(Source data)
= Beginning of Section =

/-- A w register or a literal as a class 4 operand (R273). -/
def Group.uniOpd (x : Group) (o : Opd) : W32 :=
  match o with
  | .w n => x.getW n.val
  | .one => 1
  | .mone => 0xffffffff#32
  | .two => 2
  | .lit y => y
  | _ => 0

/-! Ring slots and barrier objects (R33, R262 to R264, R266) -/

/-- Lap phase of a ring position (R262). -/
def Queue.lap (q : Queue) (x : Nat) : Bool := x < q.depth

/-- Released slots that are not acquired (R262). -/
def Queue.released (q : Queue) : Nat := (q.tail + 2 * q.depth - q.head) % (2 * q.depth)

/-- A release has room (R263, R265). -/
def Queue.hasRoom (q : Queue) : Bool := q.released + q.resv < q.depth

/-- The slot of a ring position is full (R264). -/
def State.slotFull (s : State) (u k x : Nat) : Bool :=
  let q := (s.block u).queue k
  bitOf (ofLe (s.scrRead u (q.base * 2048 + x % q.depth * 8) 8)) 32 == q.lap x

/-- QPEEK's wait (R272). -/
def State.peekReady (s : State) (u k : Nat) : Bool :=
  let q := (s.block u).queue k
  match q.kind with
  | 1 | 2 => 1 ≤ q.count
  | 3 => s.slotFull u k q.head
  | _ => true

/-- A barrier object (Table 6 of R33); XBYTES as its 32 bits. -/
structure Barrier where
  expected : Nat
  pending : Nat
  xbytes : Nat
  phase : Bool
  deriving DecidableEq, Repr

def State.barrier (s : State) (u off : Nat) : Barrier :=
  let x := ofLe (s.scrRead u off 16)
  { expected := bits x 15 0, pending := bits x 31 16, xbytes := bits x 63 32, phase := bitOf x 64 }

/-- The checks of R266. -/
def Block.barFault (b : Block) (off : Nat) : Option Nat :=
  if off % 16 ≠ 0 then some 0x08 else if b.scrBytes < off + 16 then some 0x06 else none

/-- Whether every part of a source has its answer. -/
def State.answeredBy (s : State) (src : PartSrc) : Bool :=
  s.parts.all fun p => p.src != src || match p.st with
    | .replied (.accept ..) => true
    | .replied (.fatal _) => true
    | _ => false

/-- The source of the requests that one path's system instruction makes while the group's other paths go on. -/
def State.pathSys (_ : State) (u g : Nat) (ks : List Nat) : PartSrc := .sys u (g + 2 ^ 20 * (ks.headD 0 + 1))

/-- An answer has come for an instruction of a group that waits inside itself. -/
def State.sysAnswered (s : State) (u g : Nat) : Bool :=
  s.parts.any fun p => match p.src, p.st with
    | .sys v h, .replied _ => v == u && h % 2 ^ 16 == g
    | _, _ => false

/-- A stopped block's group issues nothing, but to take the answers of an instruction that has begun (R136). -/
def State.frozen (s : State) (u g : Nat) : Bool := (s.block u).stop && (s.dying u || !s.sysAnswered u g)

/-- Units of 4,096 bytes of the operand buffer that a core has left (R289). -/
def State.bufferLeft (s : State) (c : Nat) : Nat :=
  64 - s.blocks.foldl (fun a e => if e.2.core = c ∧ e.2.seated then
    a + e.2.obres.foldl (fun a o => a + o.getD 0) 0 else a) 0

/-- The value that a class 5 or class 6 source has, or would pop. -/
def State.peekOpd (s : State) (u : Nat) (o : Opd) : W32 :=
  match o with
  | .q k =>
    let b := s.block u
    BitVec.ofNat 32 (ofLe (s.scrRead u ((b.queue k.val).slotOff b.gwidth (b.queue k.val).head) 4))
  | o => s.uniWord o none

/-- OBRES waits for room, unless it traps (R312). -/
def State.obresReady (s : State) (u : Nat) (a : Opd) (r : Nat) : Bool :=
  let n := (s.peekOpd u a).toNat
  n = 0 || 262144 < n || ((s.block u).obres.getD r none).isSome || ceilDiv n 4096 ≤ s.bufferLeft (s.block u).core

/-- An operation of a block that has not completed names a reservation, held at the latch or not (R312). -/
def CoreSt.resvBusy (c : CoreSt) (u r : Nat) : Bool :=
  (c.allOps.any fun o => o.blk == u && o.resv == some r) ||
    c.latch.any fun l => l.blk == u && ({ id := 0, instr := l.instr, blk := u, members := [] } : TileOp).resv == some r

/-- A cancelled operation of a group numbered below a bound has not stopped (R311). -/
def CoreSt.cancelling (c : CoreSt) (u g upto : Nat) : Bool :=
  c.allOps.any fun o => o.blk == u && o.has g && o.id < upto && o.cancel

/-- The newest write that the limits of a WAIT or of a header join: those of counters that must be zero (R46, R299). -/
def Group.joinTime (x : Group) (ws wc wt : Nat) : Nat :=
  [(ws, 1), (wc, 2), (wt, 3)].foldl (fun a e => if e.1 = 0 then max a (x.ctrTs.getD e.2 0) else a) 0

/-- A completed operation that a counter counted has written at a time. -/
def Group.sawCtr (x : Group) (k ts : Nat) : Group := { x with ctrTs := x.ctrTs.modify k (max ts) }

/-- The newest write of the operations of a group that have been performed, or of its posted stores (R208). -/
def Group.newest (x : Group) (pst : Bool) : Nat := if pst then x.pstTs else x.ctrTs.foldl max 0

/-- Whether an instruction of a path may issue now: queues, pending write-backs, counters, engine queues, and the waits of the
instructions that wait (R132, R192, R221, R256, R263, R264, R270 to R272, R208, R211, R336). -/
def ready (i : Instr) (s : State) : Bool :=
  match s.focus.kind with
  | .path u g ks =>
    let b := s.block u
    let x := s.grp u g
    let c := s.core b.core
    (s.focus.second || !x.holdsBack i) &&
    queuesReady b i &&
    (x.maskProg.isNone || (dstMask i).isEmpty) &&
    (match counterOf i with
      | some k => x.ctr k < 63
      | none => true) &&
    (match eqOf i with
      | some k => c.eqCount k < eqDepth k
      | none => true) &&
    (match i with
      | .wait wl ws wc wt _ => waitOk (s.countersOf u g ks) wl.toNat ws.toNat wc.toNat wt.toNat
      | .cntr .. => x.pendWb.isEmpty
      | .st .. | .stw .. | .atom .. | .red .. | .pst .. | .mon .. | .lds .. | .sts .. | .atoms .. => !s.unreplied u g ks
      | .fenceP _ => match s.pathWait with
        | .fence n _ _ => !s.fenceHolds u g n true
        | _ => true
      | .fenceH _ | .fenceA _ => match s.pathWait with
        | .fence n _ _ => !s.fenceHolds u g n false
        | _ => true
      | .sleep _ => match s.pathWait with
        | .sleep => x.woke || x.monLines.isEmpty
        | _ => true
      | .qpeek _ (.q n) _ => s.peekReady u n.val
      | .sacq _ (.q n) _ => (b.queue n.val).kind != 3 || s.slotFull u n.val (b.queue n.val).head
      | .srel (.q n) _ => (b.queue n.val).kind != 3 || (b.queue n.val).hasRoom
      | .bwait .. => match s.pathWait with
        | .bwait off k => (s.barrier u off).phase != k
        | _ => true
      | .brmt _ _ => match s.pathWait with
        | .brmt _ _ => false
        | _ => true
      | .gsync _ => match s.pathWait with
        | .gsync _ => false
        | _ => true
      | .rjoin _ => match s.pathWait with
        | .rjoin _ => false
        | _ => true
      | .crng .. | .drainScr _ | .drainL1 _ | .drainMem _ => match s.pathWait with
        | .drain ids _ => !s.drainHolds ids i && s.answeredBy (s.pathSys u g ks)
        | _ => true
      | .obres a imm _ => s.obresReady u a (imm.toNat % 8)
      | .mzero t _ | .mldacc _ _ t _ => s.pathWait != .system || !c.tileBusy u t.toNat x.upto true
      | .msvacc _ _ t _ => s.pathWait != .system || !c.tileBusy u t.toNat x.upto false
      | .obrel r _ => s.pathWait != .system || !c.resvBusy u (r.toNat % 8)
      | .mcancel _ _ => s.pathWait != .system || !c.cancelling u g x.upto
      | .trig _ | .svc .. | .pkw .. | .dtw .. | .ctxs .. | .ctxr .. => !s.pathAccesses u g ks s.nextId
      | .hinv .. => !s.pathAccesses u g ks s.nextId && !s.fenceHolds u g s.nextId true
      | i =>
        match relOf i with
        | some k => (b.queue k).kind != 3 || (b.queue k).hasRoom
        | none => true)
  | .handler u g =>
    let x := s.grp u g
    !x.holdsBack i &&
    (match counterOf i with
      | some k => x.ctr k < 63
      | none => true) &&
    (match i with
      | .wait wl ws wc wt _ => waitOk x wl.toNat ws.toNat wc.toNat wt.toNat
      | .cntr .. => x.pendWb.isEmpty
      | .ldw .. | .stw .. => !s.unreplied u g []
      | .fenceP _ => !s.fenceHolds u g s.nextId true
      | .fenceH _ | .fenceA _ => !s.fenceHolds u g s.nextId false
      | .trig _ | .svc .. | .pkw .. | .dtw .. | .hinv .. | .ctxs .. | .ctxr .. => !s.pathAccesses u g [] s.nextId
      | _ => queuesReady (s.block u) i)
  | .thread _ => true
  | .none => false

/-! What a pass leaves to settle -/

/-- A wait at an RJOIN, or at a GSYNC. -/
def Wait.isJoin : Wait → Bool
  | .rjoin _ => true
  | _ => false
def Wait.isSync : Wait → Bool
  | .gsync _ => true
  | _ => false

/-- A strand past the RJOIN, GSYNC, BRMT or consumer mask at which it waits. -/
def Strand.goOn (t : Strand) : Strand :=
  match t.wait with
  | .rjoin n | .gsync n | .brmt _ n => t.pastWait 1 n
  | .mask len n => t.pastWait len n
  | _ => t

/-- Strands waiting at an RJOIN. -/
def Group.joiners (x : Group) : List Nat := x.living.filter fun k => (x.strand k).wait.isJoin

/-- RJOIN's release and deadlock (R170): all wait at one address, and none is parked: to the next clause; at several: the
lowest take trap 0x05. -/
def Group.settleJoin (x : Group) : Group :=
  let js := x.joiners
  if js.isEmpty || x.anyParked || js.length != x.living.length then x
  else
    match minBy (fun k => (x.strand k).pc) js with
    | none => x
    | some k0 =>
      let at0 := js.filter fun k => (x.strand k).pc == (x.strand k0).pc
      if at0.length = js.length then x.onStrands js Strand.goOn
      else x.park at0 5 0

/-- Groups of a block that are neither exited nor exit-pending. -/
def Block.liveGroups (b : Block) : List Nat := (List.range b.groups.length).filter fun g => (b.group g).life == .live

/-- A group has arrived at GSYNC (R271). -/
def Group.arrived (x : Group) : Bool :=
  !x.anyParked && x.handler.isNone && x.living.all fun k => (x.strand k).wait.isSync

/-- GSYNC's release (R271): every strand goes on behind its own GSYNC, at the largest tick of all. -/
def Block.settleSync (b : Block) : Block :=
  let gs := b.liveGroups
  if gs.isEmpty || !gs.all fun g => (b.group g).arrived then b
  else
    let t := gs.foldl (fun a g => max a ((b.group g).pathTime (b.group g).living)) 0
    gs.foldl (fun b g => b.onGroup g fun x =>
      x.onStrands x.living fun y => { y.goOn with tick := max y.tick t }) b

/-- The word of code at an address, if the core's instruction cache holds its line (R155). -/
def CoreSt.codeWord (c : CoreSt) (va : Nat) : Option W32 :=
  match firstWith (fun e => e.1 == lineOf va) c.icache with
  | some e => some (BitVec.ofNat 32 (fieldLe e.2 (va % 64) 4))
  | none => none

/-- Exits of blocks and launches (R127): the launch completes when every non-surplus block has exited. -/
def State.launchSettle (s : State) (d lid : Nat) : State :=
  match firstWith (fun l => l.lid == lid) (s.district d).launches with
  | none => s
  | some l =>
    let total := l.counts.foldl (· * ·) 1
    if l.st == .dispatching && l.kill.isNone && l.exited = total then s.endLaunch d lid 0x0012 0 0 0 else s

/-- Releases a block whose groups have all exited (R171); engine entries of it have ended, for its counters are zero. -/
def State.blockSettle (s : State) (u : Nat) : State :=
  match Tbl.find u s.blocks with
  | none => s
  | some b =>
    if !b.groups.isEmpty && b.groups.all fun x => x.life == .exited then
      let s := s.onLaunch b.dist b.lid fun l => { l with exited := l.exited + 1 }
      (s.freeBlock u false).launchSettle b.dist b.lid
    else s

/-- A group none of whose strands is left becomes exit-pending, or exits when its counters are zero (R171). -/
def State.exitSettle (s : State) (u g : Nat) : State :=
  let x := s.grp u g
  if x.width != 0 && x.living.isEmpty && x.life != .exited then
    let s := s.onGrp u g fun x => { x with life := if x.idle then .exited else .exitPending, cueTimer := none }
    let s := s.onBlock u Block.settleSync
    if x.idle then
      -- what the group has written since its EXIT comes before the launch's completion (R45, R437)
      (s.onDistrict (s.block u).dist fun y => { y with clock := max y.clock (x.newest false) }).blockSettle u
    else s
  else s

/-- A member's path goes on from the latch, or takes a trap there; its TL falls with a trap (R294, R296, R311). -/
def State.leaveLatch (s : State) (u : Nat) (l : LatchArrival) (trap : Option Nat) (tlFalls : Bool) : State :=
  let s := s.onGrp u l.grp fun y =>
    let ks := l.self.ks.filter fun k => (y.strand k).wait == .system && (y.strand k).pc == l.place.pc
    let y := { y with busy := .none, tl := if tlFalls then y.tl - 1 else y.tl }
    match trap with
    | some c => y.park ks c 0
    | none => y.onStrands ks fun t => { t.past l.place with wait := .none }
  s.takeTrap u l.grp

/-- Members at the latch for a number that a group which has left its gang had not reached take trap 0x0e (R296). -/
def State.latchSettle (s : State) (u g : Nat) : State :=
  let x := s.grp u g
  if x.life == .live then s
  else
    let b := s.block u
    let c := s.core b.core
    let (hit, stay) := c.latch.partition fun l =>
      l.blk == u && (gangMembers l.gang).contains g && x.gangSeq ≤ l.seq && l.grp != g
    hit.foldl (fun s l => s.leaveLatch u l (some 0x0e) true)
      (s.onCore b.core fun c => { c with latch := stay })
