-- ==== Sys2Proof/Machine/Access.lean ====
section
/-! DEFINITION. Class 2 and the access engine: checks at issue, parts and their replies, scratchpad accesses, fences, monitors,
and the homes' reads, writes and atomics as events (R183 to R211, R377, R378, R382, R416). -/

namespace Sys2Proof.Machine

/-! Addresses and checks -/

/-- ea of R62: the key is never changed. -/
def ea (base : Nat) (index : W32) (off : BitVec 12) (unit : Nat) : Nat :=
  keyOf base * 2 ^ 48 + wrapN ((offOf base : Int) + index.toInt + off.toInt * unit) 48

/-- The same sum on a 32-bit scratchpad offset. -/
def scrEa (base : Nat) (index : W32) (off : BitVec 12) (unit : Nat) : Nat :=
  wrapN ((base : Int) + index.toInt + off.toInt * unit) 32

/-- A base pair or single register in a strand. -/
def baseVal (x : Group) (pair : Bool) (o : Opd) (k : Nat) : Nat :=
  match o with
  | .v n => if pair then wordsNat [x.getV n.val k, x.getV (n.val + 1) k] else (x.getV n.val k).toNat
  | .w n => if pair then wordsNat [x.getW n.val, x.getW (n.val + 1)] else (x.getW n.val).toNat
  | _ => 0

def indexVal (x : Group) (o : Opd) (k : Nat) : W32 :=
  match o with
  | .v n => x.getV n.val k
  | .w n => x.getW n.val
  | _ => 0

/-- Check 2 and check 3 of Table 1 of R183 for entries of a key table, launch privilege and a district: the trap code. -/
def State.mayAccess (s : State) (es : List W32) (priv : Bool) (d va need : Nat) : Option Nat :=
  if keyOf va = 0xfffd then (if priv then none else some 0x06)
  else if 0xfffe ≤ keyOf va then some 0x06
  else if !hasRights (rightsIn es (keyOf va)) need then some 0x06
  else if (s.distLookup d va).isNone then some 0x07
  else none

/-- Table 1 of R183 for a memory form of a block: alignment, key, distribution entry. -/
def State.checkMem (s : State) (u va align need : Nat) : Option Nat :=
  let b := s.block u
  let h := s.launchHdr b
  if va % align ≠ 0 then some 0x08
  else s.mayAccess ((s.core b.core).domainEntries b.dist (hDomain h)) (hPriv h) b.dist va need

/-- The scratchpad form's checks. -/
def Block.checkScr (b : Block) (off size : Nat) : Option Nat :=
  if off % size ≠ 0 then some 0x08 else if b.scrBytes < off + size then some 0x06 else none

/-! Parts -/

/-- The district's default lease (R114, R377). -/
def State.lease (s : State) (d : Nat) : Nat := (s.district d).lease

/-- A part of a path's strands, less its place. -/
def State.strandPart (s : State) (u g : Nat) (ks : List Nat) (kind : PartKind) (va len : Nat) : Part :=
  let b := s.block u
  let h := s.launchHdr b
  let x := s.grp u g
  { src := .strands u g ks, kind := kind, va := va, len := len, vf := vfNum b.dist b.vf, dist := b.dist,
    domain := hDomain h, priv := hPriv h, promo := true, dev := s.dev.devnum,
    writer := if kind == .pst then 1 else if kind == .atom || kind == .red then 5 else 0,
    clk := x.pathTime (if ks.isEmpty then x.living else ks), lam := s.lease b.dist,
    pc := s.focus.pc, hdr := s.focus.hdr, idx := s.focus.idx }

/-- Sends parts, each to the home that its address names (R186, R364); a missing entry was refused before. -/
def State.sendParts (s : State) : List Part → State × List Nat
  | [] => (s, [])
  | p :: r =>
    let (dev, home) := (s.route p.dist p.va).getD (s.dev.devnum, 0)
    let id := s.nextId
    let s := s.count p.dist p.vf 0x07 1
    let s := s.send { p with dev := dev, home := home }
    let (s, ids) := State.sendParts s r
    (s, id :: ids)

/-- A counted instruction starts (R22): its counter rises by one however many parts it has. -/
def State.openIssue (s : State) (e : Issue) (ps : List Part) : State :=
  if ps.isEmpty then s
  else
    let (n, s) := s.newId
    let (s, ids) := s.sendParts (ps.map fun p => { p with issue := n })
    let s := { s with issues := s.issues ++ [{ e with id := n, left := ids, pc := s.focus.pc, hdr := s.focus.hdr,
                                                      idx := s.focus.idx }] }
    s.onGrp e.blk e.grp fun x => x.bump e.ctr (· + 1)

/-- A write has been performed that a FENCE may wait for, a posted store or not: the newest of those that a waiting one waits for
(R208). -/
def Group.fenceSaw (x : Group) (id ts : Nat) (pst : Bool) : Group :=
  { x with pstTs := if pst then max x.pstTs ts else x.pstTs
           strands := x.strands.map fun t =>
             match t.wait with
             | .fence n m p => if id < n && (pst || !p) then { t with wait := .fence n (max m ts) p } else t
             | _ => t }

/-- A part counts as complete (R22, R24): the last one of its instruction lowers the counter. -/
def State.closePart (s : State) (p : Part) (ts : Nat) : State :=
  match firstWith (fun e => e.id == p.issue) s.issues with
  | none => s
  | some e =>
    let s := s.onGrp e.blk e.grp fun x => (x.fenceSaw e.id ts e.pst).sawCtr e.ctr ts
    let left := e.left.filter (· != p.id)
    if left.isEmpty then
      let s := { s with issues := s.issues.filter fun f => f.id != e.id }
      (s.onGrp e.blk e.grp fun x => x.bump e.ctr (· - 1)).settle e.blk e.grp
    else { s with issues := updWhere (fun f => f.id == e.id) (fun f => { f with left := left }) s.issues }

/-- Parts of other sources: the part that answers a request, if it has been sent; it stays until its source drops it. -/
def State.asked (s : State) (p : Part) : Option Part :=
  firstWith (fun q => q.src == p.src && q.va == p.va && q.kind == p.kind && q.len == p.len && q.data == p.data) s.parts

inductive Ans where
  | wait
  | ok (data : List W8) (wts rts bad : Nat)
  | fatal (code : Nat)
  deriving DecidableEq, Repr

/-- Asks for an access on behalf of an engine, a thread or another unit: sends the part the first time, and answers from its
reply afterwards. -/
def State.askAt (s : State) (p : Part) (r : Option (Nat × Nat)) : State × Ans :=
  match s.asked p with
  | none =>
    match r with
    | none => (s, .fatal 7)
    | some (dev, home) => (s.send { p with dev := dev, home := home }, .wait)
  | some q =>
    match q.st with
    | .replied (.accept d w r b) => (s, .ok d w r b)
    | .replied (.fatal c) => (s, .fatal c)
    | _ => (s, .wait)

def State.ask (s : State) (p : Part) : State × Ans := s.askAt p (s.route p.dist p.va)

/-- Drops the answered parts of a source. -/
def State.dropSrc (s : State) (src : PartSrc) : State := { s with parts := s.parts.filter fun p => p.src != src }

/-- Bytes of an answered line. -/
def lineBytes (data : List W8) (va len : Nat) : List W8 := (data.drop (va % 64)).take len

/-! Memory forms -/

/-- Parks one strand at the present instruction with a code. -/
def State.faultStrand (s : State) (u g k code : Nat) : State := s.onGrp u g fun x => x.park [k] code 0

/-- What a covered strand of a memory form accesses: address, data, compare value; a replay brings its own (R159, R195). -/
def Strand.operands (t : Strand) (va : Nat) (data cmp : List W8) : Nat × List W8 × List W8 × Bool :=
  match t.replay with
  | some r => (r.va, r.data, r.cmp, true)
  | none => (va, data, cmp, false)

/-- Checks each covered strand in order: those that fail park, the others give their operands (R183). -/
def State.checkAll (s : State) (u g align need : Nat) (opnds : Nat → Nat × List W8 × List W8) :
    List Nat → State × List (Nat × Nat × List W8 × List W8 × Bool)
  | [] => (s, [])
  | k :: r =>
    let (va, d, c) := opnds k
    let (va, d, c, rep) := ((s.grp u g).strand k).operands va d c
    match s.checkMem u va (if rep then 1 else align) need with
    | some code => State.checkAll (s.faultStrand u g k code) u g align need opnds r
    | none =>
      let (s, l) := State.checkAll s u g align need opnds r
      (s, (k, va, d, c, rep) :: l)

/-- Registers held at delta width 0, w codes, constants (R199). -/
def Group.flat (x : Group) (words : Nat) (o : Opd) : Bool :=
  match o with
  | .v n => (List.range words).all fun j => (x.vregs.getD (n.val + j) {}).width = 0
  | .strandIdx => false
  | _ => true

/-- A collapsed access's strands share one part (R199); the others have one each. -/
def State.partsOf (s : State) (u g : Nat) (kind : PartKind) (size : Nat) (collapse : Bool)
    (l : List (Nat × Nat × List W8 × List W8 × Bool)) : List Part :=
  if collapse then
    -- replayed strands bring the operands of their own part: those with the same are one access again
    (l.map fun e => (e.2.1, e.2.2.1, e.2.2.2.1)).dedup.map fun o =>
      { s.strandPart u g ((l.filter fun e => (e.2.1, e.2.2.1, e.2.2.2.1) == o).map Prod.fst) kind o.1 size with
        data := o.2.1, cmp := o.2.2 }
  else l.map fun e =>
    { s.strandPart u g [e.1] kind e.2.1 size with data := e.2.2.1, cmp := e.2.2.2.1 }

/-- A correctable error of an L1 line is corrected and counted (R190). -/
def State.l1Corrected (s : State) (c va d : Nat) : State :=
  (s.onCore c fun k => { k with l1 := updWhere (fun x => x.line == lineOf va) (fun x => { x with err := 0 }) k.l1 }).countErr d 1 1

/-- A load that the L1 may serve answers from there (R188): its part is as if replied. -/
def State.l1Serve (s : State) (id : Nat) : State :=
  match s.part id with
  | none => s
  | some p =>
    let b := match p.src with
      | .strands u _ _ => s.block u
      | _ => {}
    if keyOf p.va = 0xfffd ∨ p.hint = 3 then s
    else
      match s.l1Find b.core p.va with
      | some c =>
        if c.err = 2 then
          -- an uncorrectable line goes, and the part is a miss (R190)
          ((s.l1Drop b.core p.va).countErr p.dist 1 1).count p.dist p.vf 0x0a 1
        else
          let s := if c.err = 1 then s.l1Corrected b.core p.va p.dist else s
          if c.serves p.clk p.lam s.cycle then
            (((s.l1Touch b.core p.va p.hint).onPart id fun q => { q with sentAt := c.grant, l1 := true }).later id
              (.replied (.accept c.data c.wts c.rts 0))).count p.dist p.vf 0x09 1
          else s.count p.dist p.vf 0x0a 1
      | none => s.count p.dist p.vf 0x0a 1

/-- Collapsed accesses are counted (event 0x08 of R476). -/
def State.countCollapsed (s : State) (u : Nat) (on : Bool) (ps : List Part) : State :=
  let b := s.block u
  if on then s.count b.dist (vfNum b.dist b.vf) 0x08 ps.length else s

/-- LD and ST (R198): checks, collapse, parts, the counter. -/
def State.memAccess (s : State) (e : Issue) (kind : PartKind) (align need : Nat) (collapse : Bool) (p : Pr) (hint aop ty : Nat)
    (opnds : Nat → Nat × List W8 × List W8) : State :=
  let u := e.blk
  let g := e.grp
  let (s, l) := s.checkAll u g align need opnds (s.covered p)
  let ps := (s.partsOf u g kind e.size collapse l).map fun q => { q with hint := hint, aop := aop, ty := ty }
  let s := s.countCollapsed u collapse ps
  let first := s.nextId + 1
  let s := s.openIssue e ps
  if kind == .load then (List.range ps.length).foldl (fun s j => s.l1Serve (first + j)) s else s

/-- Bytes of a store source in a strand (R58, R198). -/
def storeBytes (x : Group) (o : Opd) (n : Nat) (k : Nat) : List W8 :=
  if n = 16 then leBytes 16 (laneVal128 x o false k)
  else if n = 8 then leBytes 8 (laneVal x .n64 o none k % 2 ^ 64)
  else leBytes n (laneVal x .n32 o none k)

def execLd (k : Fin 5) (data base index : Opd) (p : Pr) (sx : Bool) (hint : BitVec 3) (off : BitVec 12) (s : State) :
    Host.Outcome State Fault Refusal :=
  issue (.ld k data base index p sx hint off) s fun _ s =>
    match s.who with
    | some (u, g, _) =>
      let x := s.grp u g
      let n := 2 ^ k.val
      s.memAccess { id := 0, blk := u, grp := g, ctr := 0, dest := data, bits := 8 * n, sx := sx, size := n } .load n rightRD
        (x.flat 2 base && x.flat 1 index) p hint.toNat 0 0
        fun j => (ea (baseVal x true base j) (indexVal x index j) off n, [], [])
    | none => s

def execSt (k : Fin 5) (data base index : Opd) (p : Pr) (hint : BitVec 3) (off : BitVec 12) (s : State) :
    Host.Outcome State Fault Refusal :=
  issue (.st k data base index p hint off) s fun _ s =>
    match s.who with
    | some (u, g, _) =>
      let x := s.grp u g
      let n := 2 ^ k.val
      s.memAccess { id := 0, blk := u, grp := g, ctr := 1, size := n } .store n rightW
        (x.flat 2 base && x.flat 1 index && x.flat (ceilDiv n 4) data) p hint.toNat 0 0
        fun j => (ea (baseVal x true base j) (indexVal x index j) off n, storeBytes x data n j, [])
    | none => s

= End of Section =

Search each line of the data above for "baseVal", and copy the lines where it occurs.

-- Answer to this problem --
def baseVal (x : Group) (pair : Bool) (o : Opd) (k : Nat) : Nat :=
        fun j => (ea (baseVal x true base j) (indexVal x index j) off n, [], [])
        fun j => (ea (baseVal x true base j) (indexVal x index j) off n, storeBytes x data n j, [])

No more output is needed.